-- ==== Sys2Proof/Syntax.lean ====
section
/-! DEFINITION. The 13 operations of 30_encoding.md R81, one constructor per row of spec/opcode_table.json. The
operand of the six operations that take one is a plain byte (R80); the other seven take none (R82). Reset is not an
operation (R81): it is an input of the block (Machine/State.lean). -/

namespace Sys2Proof

/-- An operation of the block (R81). -/
inductive Instr where
  /-- CK_CLR (R110). -/
  | ckClr
  /-- CK_BYTE b (R111). -/
  | ckByte (b : Byte)
  /-- CK_READ (R112). -/
  | ckRead
  /-- ENC_LEN L (R133). -/
  | encLen (l : Byte)
  /-- ENC_CMD c (R134). -/
  | encCmd (c : Byte)
  /-- ENC_DATA d (R135). -/
  | encData (d : Byte)
  /-- ENC_ABORT (R136). -/
  | encAbort
  /-- DEC_BYTE b (R170). -/
  | decByte (b : Byte)
  /-- DEC_END (R171). -/
  | decEnd
  /-- DEC_CLR (R172). -/
  | decClr
  /-- SYNC_BYTE b (R198). -/
  | syncByte (b : Byte)
  /-- SYNC_ABORT (R199). -/
  | syncAbort
  /-- STAT_READ (R230). -/
  | statRead
  deriving DecidableEq, Repr

end Sys2Proof
end

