-- ==== Sys2Proof/Machine/Control.lean ====
section
/-! DEFINITION. The control operation (44_control.md R230). -/

namespace Sys2Proof.Machine

/-- STAT_READ (R230). -/
def execStatRead (s : State) : Host.Outcome State Fault Refusal := .next (s.emit [.stv (statusWord s)])

end Sys2Proof.Machine
end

────────────────────────────────────────

Each line that contains "operations" is to be copied from the listing above.

*SOLUTION TO THIS PROBLEM:*
/-! DEFINITION. The 13 operations of 30_encoding.md R81, one constructor per row of spec/opcode_table.json. The
operand of the six operations that take one is a plain byte (R80); the other seven take none (R82). Reset is not an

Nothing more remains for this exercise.